/-- `RLY.IN` along its paths in the order of R290: the fault `relayOutOfRange` is not reached. -/
theorem rlyIn_sound (total : Word) : Sound (execRlyIn total s) := by
  by_cases hlen : 4 ≤ total.toNat ∧ total.toNat ≤ 65536
  case neg =>
    rw [execRlyIn_raise s total (by omega)]
    exact .next (h.raiseLength _)
  obtain ⟨hlow, hcap⟩ := hlen
  by_cases hpass : s.rly.active = false ∨ s.fb.bytes 0 4 ≠ tagBytes .gscn
  case pos =>
    rw [execRlyIn_pass s total hlow hcap hpass]
    exact .next (h.drawCrc.succeed _ _)
  obtain ⟨hact, htag⟩ : s.rly.active = true ∧ s.fb.bytes 0 4 = tagBytes .gscn := by simpa using hpass
  by_cases hcrc : frameIntact s.fb total.toNat = true
  case neg =>
    rw [execRlyIn_crcFailure s total hlow hcap hact htag (Bool.of_not_eq_true hcrc)]
    exact .next ((restartRly_inv h.drawCrc s.rly.active id).replay _)
  obtain ⟨hin, hout, hslots⟩ := (Relay.wf_active hact).1 h.rly
  have hrange := (Relay.inRange_iff _).1 hin
  have hframe : (s.fb.bytes 0 total.toNat).length ≤ 65536 := by simpa using hcap
  have hstores := Relay.store_storesWf h.stores _ hframe
  by_cases hmore : (s.rly.cnt : Int) + 1 < s.rly.n.toInt
  case pos =>
    rw [execRlyIn_store s total hlow hcap hact htag hcrc hin hmore]
    exact .next ((h.drawCrc.setRly _ (store_wf h.rly hact hframe hmore) hstores).replay _)
  rw [execRlyIn_complete s total hlow hcap hact htag hcrc hin (by omega)]
  split
  case h_1 => exact .refused _
  case h_2 f hf =>
    have hcollected : ∀ g ∈ s.rly.frames ++ [s.fb.bytes 0 total.toNat], g.length ≤ 65536 := by
      intro g hg
      rcases List.mem_append.1 hg with hg | hg
      · exact frames_length hslots g hg
      · rw [List.mem_singleton.1 hg]
        exact hframe
    have hm : 1 ≤ s.rly.m.toNat := by
      rw [← s32_toNat (by simp only [s32]; omega)]
      simp only [s32]
      omega
    have hfits : 0 + f.length ≤ 65536 := by
      have := average_length_le hm hcollected hf
      omega
    refine .next (.succeed (setIdleRly_inv (writeFb_inv h.drawCrc hfits) rfl rfl ?_) _ _)
    exact hstores

theorem rlyReset_sound : Sound (execRlyReset s) := by
  obtain ⟨hslots, hreq, _, hout⟩ := h.stores
  refine .next (.succeed (setIdleRly_inv h rfl rfl ?_) _ _)
  exact ⟨hslots, hreq, Nat.zero_le _, hout⟩

/-! ### Every instruction -/

/-- Each instruction keeps the invariant where it completes, and never faults. -/
theorem exec_sound (i : Instr) : Sound (exec i s) := by
  cases i with
  | sysNop => exact .next (h.succeed _ _)
  | crcReset => exact .next ((h.setCrc _ _).succeed _ _)
  | crcUpdate off len => exact crcUpdate_sound h off len
  | crcFinal => exact .next (h.drawCrc.succeed _ _)
  | crcCompute off len => exact crcCompute_sound h off len
  | bufRd off => exact succeed_or_raise_sound h _ _ _ _ _
  | bufWr off b => exact .next (bufWrite_inv h _ _)
  | frmGet32 off => exact succeed_or_raise_sound h _ _ _ _ _
  | frmPut32 off v => exact frmPut32_sound h off v
  | frmStamp total => exact frmStamp_sound h total
  | frmVerify total => exact frmVerify_sound h total
  | frmH2n total => exact convertRegion_sound h total
  | frmN2h total => exact convertRegion_sound h total
  | cmdGver => exact .next (h.build _ _ (by simp))
  | cmdGprm id => exact .next (h.build _ _ (by simp))
  | cmdSprm id value => exact .next (h.build _ _ (by simp))
  | cmdGpin id => exact .next (h.build _ _ (by simp))
  | cmdScan w => exact .next (h.build _ _ (by simp))
  | cmdGscn scanNumber => exact .next (h.build _ _ (by simp))
  | cmdGsc2 n m => exact .next (h.build _ _ (by simp))
  | cmdTxdone w => exact cmdTxdone_sound h w
  | cmdRxdone r => exact cmdRxdone_sound h r
  | cmdRdout sel => exact cmdRdout_sound h sel
  | cmdErrmap c => exact .next (h.succeed _ _)
  | scnParse total => exact scnParse_sound h total
  | scnClear => exact .next ((h.setSr _ ScanRecord.cleared_wf).succeed _ _)
  | scnInfo => exact .next (h.succeed _ _)
  | scnGetp idx => exact succeed_or_raise_sound h _ _ _ _ _
  | scnGetd p e => exact succeed_or_raise_sound h _ _ _ _ _
  | scnGetw p e => exact succeed_or_raise_sound h _ _ _ _ _
  | rlyOut total => exact rlyOut_sound h total
  | rlyIn total => exact rlyIn_sound h total
  | rlyReset => exact rlyReset_sound h
  | sysReset => exact .next ((resetNow_inv s).succeed _ _)
  | sysCfg v => exact .next ((setCfg_inv h v).succeed _ _)
  | sysRdcfg => exact .next (h.succeed _ _)
  | tagGver length payload crc => exact .next (h.deliver _)
  | tagGprm length payload crc => exact .next (h.deliver _)
  | tagSprm length payload crc => exact .next (h.deliver _)
  | tagGpin length payload crc => exact .next (h.deliver _)
  | tagScan length payload crc => exact .next (h.deliver _)
  | tagGscn length payload crc => exact .next (h.deliver _)
  | tagGsc2 length payload crc => exact .next (h.deliver _)
  | tagErr length payload crc => exact .next (h.deliver _)

/-- A request that is no instruction (R7, R111, R391). -/
theorem takeRejected_sound (r : HostRequest) : Sound (takeRejected r s) := by
  cases r with
  | op w => exact .next (h.raise _ _)
  | frame l => exact .next (h.deliver l)
  | hwReset => exact .next (resetNow_inv s)

theorem step_sound : Sound (step s) := by
  cases hport : s.port with
  | nil =>
    rw [Step.step_of_port_nil hport]
    exact .next h
  | cons r rest =>
    cases hdecode : decode r with
    | ok i =>
      rw [Step.step_of_decode_ok hport hdecode]
      exact exec_sound (h.setPort rest) i
    | error e =>
      rw [Step.step_of_decode_error hport hdecode]
      exact takeRejected_sound (h.setPort rest) r

end Families

/-- Settles O56: a next state of a sound step meets the invariant. -/
theorem everyStepKeepsTheInvariant : Obligations.EveryStepKeepsTheInvariant := by
  intro s t h hstep
  have hsound := step_sound h
  rw [hstep] at hsound
  exact hsound.inv

/-- Settles O57: a sound step is no fault. -/
theorem invariantStatesNeverFault : Obligations.InvariantStatesNeverFault :=
  fun _ h => (step_sound h).safe

end Sys2Proof.Proofs.Invariant
end

section
/-! SUPPORT. What an instruction reads of the response and what it writes (R20, R21, R22): the frame of each instruction as a set
of components, and the two statements that follow. -/

namespace Sys2Proof.Proofs.Footprint

open Sys2Proof Sys2Proof.Machine

/-! ### The response is written and never read (R21, R22) -/

/-- The byte write ends with a response of its own, whatever the one before it. -/
theorem bufWrite_finish (off : Nat) (c : Byte) (s : State) (k : Status) (a b : Word) :
    bufWrite off c (s.finish k a b) = bufWrite off c s := rfl

/-- So does the delivery of a frame, which has a first byte. -/
theorem deliver_frameBytes_finish (t : Tag) (length : Word) (payload : List Byte) (crc : Word) (s : State) (k : Status)
    (a b : Word) :
    deliver 0 (frameBytes t length payload crc) (s.finish k a b) = deliver 0 (frameBytes t length payload crc) s := by
  cases hbytes : frameBytes t length payload crc with
  | nil =>
    have hlen := frameBytes_length t length payload crc
    rw [hbytes, List.length_nil] at hlen
    omega
  | cons c rest => rw [deliver_cons, bufWrite_finish, deliver_cons]

/-- The starting response is `s.finish k a b`. Every operation tests and copies other components only, and ends in a `finish` of
its own, so its two sides are the same by definition; a frame row is a delivery. -/
theorem exec_finish (i : Instr) (s : State) (k : Status) (a b : Word) : exec i (s.finish k a b) = exec i s := by
  cases i with
  | tagGver | tagGprm | tagSprm | tagGpin | tagScan | tagGscn | tagGsc2 | tagErr =>
    exact congrArg Host.Outcome.next (deliver_frameBytes_finish _ _ _ _ s k a b)
  | _ => rfl

/-- Settles O59: the response before the instruction is one `finish` more. -/
theorem noOperationReadsTheResponse : Obligations.NoOperationReadsTheResponse :=
  fun i s a b k => exec_finish i s k a b

/-! ### The components an instruction writes (R20) -/

/-- A set of the components of R20 other than the response; the relay's in the four parts that share their writers. -/
structure Writes where
  cfg : Bool := false
  crc : Bool := false
  fb : Bool := false
  /-- `CSM`. -/
  csm : Bool := false
  /-- `CV0`, `CV1`, `CV2`, `STROFF`, `STRLEN`. -/
  outputs : Bool := false
  sr : Bool := false
  /-- `RLY.ACTIVE`, `RLY.CNT`. -/
  cycle : Bool := false
  /-- `RLY.N`, `RLY.M`, `RLY.ORIGREQ.LEN`. -/
  request : Bool := false
  slots : Bool := false
  /-- `RLY.LASTOUT` and the bytes of `RLY.ORIGREQ`. -/
  kept : Bool := false

/-- The "written by" column of R20, read by instruction. -/
def writes : Instr → Writes
  | .crcReset | .crcUpdate .. | .crcFinal | .crcCompute .. | .frmVerify _ => { crc := true }
  | .bufWr .. | .frmPut32 .. | .frmH2n _ | .frmN2h _ => { fb := true }
  | .frmStamp _ => { crc := true, fb := true }
  | .cmdGver | .cmdGprm _ | .cmdSprm .. | .cmdGpin _ | .cmdScan _ =>
    { crc := true, fb := true, csm := true, outputs := true }
  | .cmdGscn _ | .cmdGsc2 .. | .cmdRxdone _ => { crc := true, fb := true, csm := true, outputs := true, sr := true }
  | .cmdTxdone _ => { csm := true }
  | .scnParse _ | .scnClear => { sr := true }
  | .rlyOut _ => { crc := true, fb := true, cycle := true, request := true, kept := true }
  | .rlyIn _ => { crc := true, fb := true, cycle := true, slots := true }
  | .rlyReset => { cycle := true, request := true }
  | .sysReset => ⟨true, true, true, true, true, true, true, true, true, true⟩
  | .sysCfg _ => { cfg := true }
  | .tagGver .. | .tagGprm .. | .tagSprm .. | .tagGpin .. | .tagScan .. | .tagGscn .. | .tagGsc2 .. | .tagErr .. =>
    { fb := true }
  | .sysNop | .bufRd _ | .frmGet32 _ | .cmdRdout _ | .cmdErrmap _ | .scnInfo | .scnGetp _ | .scnGetd .. | .scnGetw ..
  | .sysRdcfg => {}

/-- The accumulator `r` with the parts in the set taken from `r'`. -/
def Writes.relay (w : Writes) (r r' : Relay) : Relay where
  active := bif w.cycle then r'.active else r.active
  n := bif w.request then r'.n else r.n
  m := bif w.request then r'.m else r.m
  cnt := bif w.cycle then r'.cnt else r.cnt
  slot := bif w.slots then r'.slot else r.slot
  origReq :=
    { len := bif w.request then r'.origReq.len else r.origReq.len
      bytes := bif w.kept then r'.origReq.bytes else r.origReq.bytes }
  lastOut := bif w.kept then r'.lastOut else r.lastOut

/-- The state `s` with the components in the set, the response and the draw counter taken from `t`. -/
def Writes.state (w : Writes) (s t : State) : State where
  res0 := t.res0
  res1 := t.res1
  status := t.status
  cfg := bif w.cfg then t.cfg else s.cfg
  crcR := bif w.crc then t.crcR else s.crcR
  fb := bif w.fb then t.fb else s.fb
  csmSt := bif w.csm then t.csmSt else s.csmSt
  csmCls := bif w.csm then t.csmCls else s.csmCls
  cv0 := bif w.outputs then t.cv0 else s.cv0
  cv1 := bif w.outputs then t.cv1 else s.cv1
  cv2 := bif w.outputs then t.cv2 else s.cv2
  strOff := bif w.outputs then t.strOff else s.strOff
  strLen := bif w.outputs then t.strLen else s.strLen
  sr := bif w.sr then t.sr else s.sr
  rly := w.relay s.rly t.rly
  params := s.params
  port := s.port
  draws := t.draws

/-- From `s`, the result changes no more than the components in the set. -/
def Writes.Bounds (w : Writes) (s : State) (r : Result) : Prop := ∀ t, r = .next t → t = w.state s t

namespace Writes.Bounds

variable {w : Writes} {s : State}

theorem next {t : State} (h : t = w.state s t) : w.Bounds s (.next t) := by
  rintro _ ⟨⟩
  exact h

theorem refused (r : Refusal) : w.Bounds s (.refused r) := by
  intro _ h
  cases h

theorem fault (r : Fault) : w.Bounds s (.fault r) := by
  intro _ h
  cases h

/-- A test of the model: both branches stay within the set. -/
theorem ite {c : Prop} [Decidable c] {a b : Result} (ha : w.Bounds s a) (hb : w.Bounds s b) :
    w.Bounds s (if c then a else b) := by
  split
  · exact ha
  · exact hb

/-- The shape of an operation with one test: a result or a failure. -/
theorem ite_next {c : Prop} [Decidable c] {t t' : State} (h : t = w.state s t) (h' : t' = w.state s t') :
    w.Bounds s (if c then .next t else .next t') :=
  .ite (.next h) (.next h')

end Writes.Bounds

/-! ### The operations with more than one test -/

section Operations

variable (s : State)

theorem convertRegion_bounds (total : Word) : ({ fb := true } : Writes).Bounds s (convertRegion total s) :=
  .ite (.ite (.next rfl) (.refused _)) (.next rfl)

theorem deliver_bounds (off : Nat) (l : List Byte) : ({ fb := true } : Writes).Bounds s (.next (deliver off l s)) := by
  obtain ⟨m, k, e⟩ := deliver_frame l off s
  refine .next ?_
  rw [e]
  rfl

theorem cmdTxdone_bounds (w : Word) : (writes (.cmdTxdone w)).Bounds s (execCmdTxdone w s) :=
  .ite (.next rfl) (.ite_next rfl rfl)

theorem cmdRdout_bounds (sel : Word) : (writes (.cmdRdout sel)).Bounds s (execCmdRdout sel s) :=
  .ite (.next rfl) (.ite (.next rfl) (.ite (.next rfl) (.ite_next rfl rfl)))

/-- The reception runs on the state with the cycle ended, which has lost only `CSM` and `CRC.R`. -/
theorem receive_bounds (r : Nat) (word : Word) :
    (writes (.cmdRxdone word)).Bounds s
      (receive s.csmCls r ({ s with csmSt := .idle, csmCls := none } : State).drawCrc) := by
  refine .ite (.next rfl) (.ite (.ite (.refused _) (.next rfl)) ?_)
  cases s.csmCls with
  | none => exact .fault _
  | some x =>
    intro t ht
    rw [extract_frame x r _ t ht]
    rfl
#####
What to produce: Where the string "cmdRxdone" appears in a line of the listing, copy that line.

Response box:
  | cmdRxdone r => exact cmdRxdone_sound h r
  | .cmdGscn _ | .cmdGsc2 .. | .cmdRxdone _ => { crc := true, fb := true, csm := true, outputs := true, sr := true }
    (writes (.cmdRxdone word)).Bounds s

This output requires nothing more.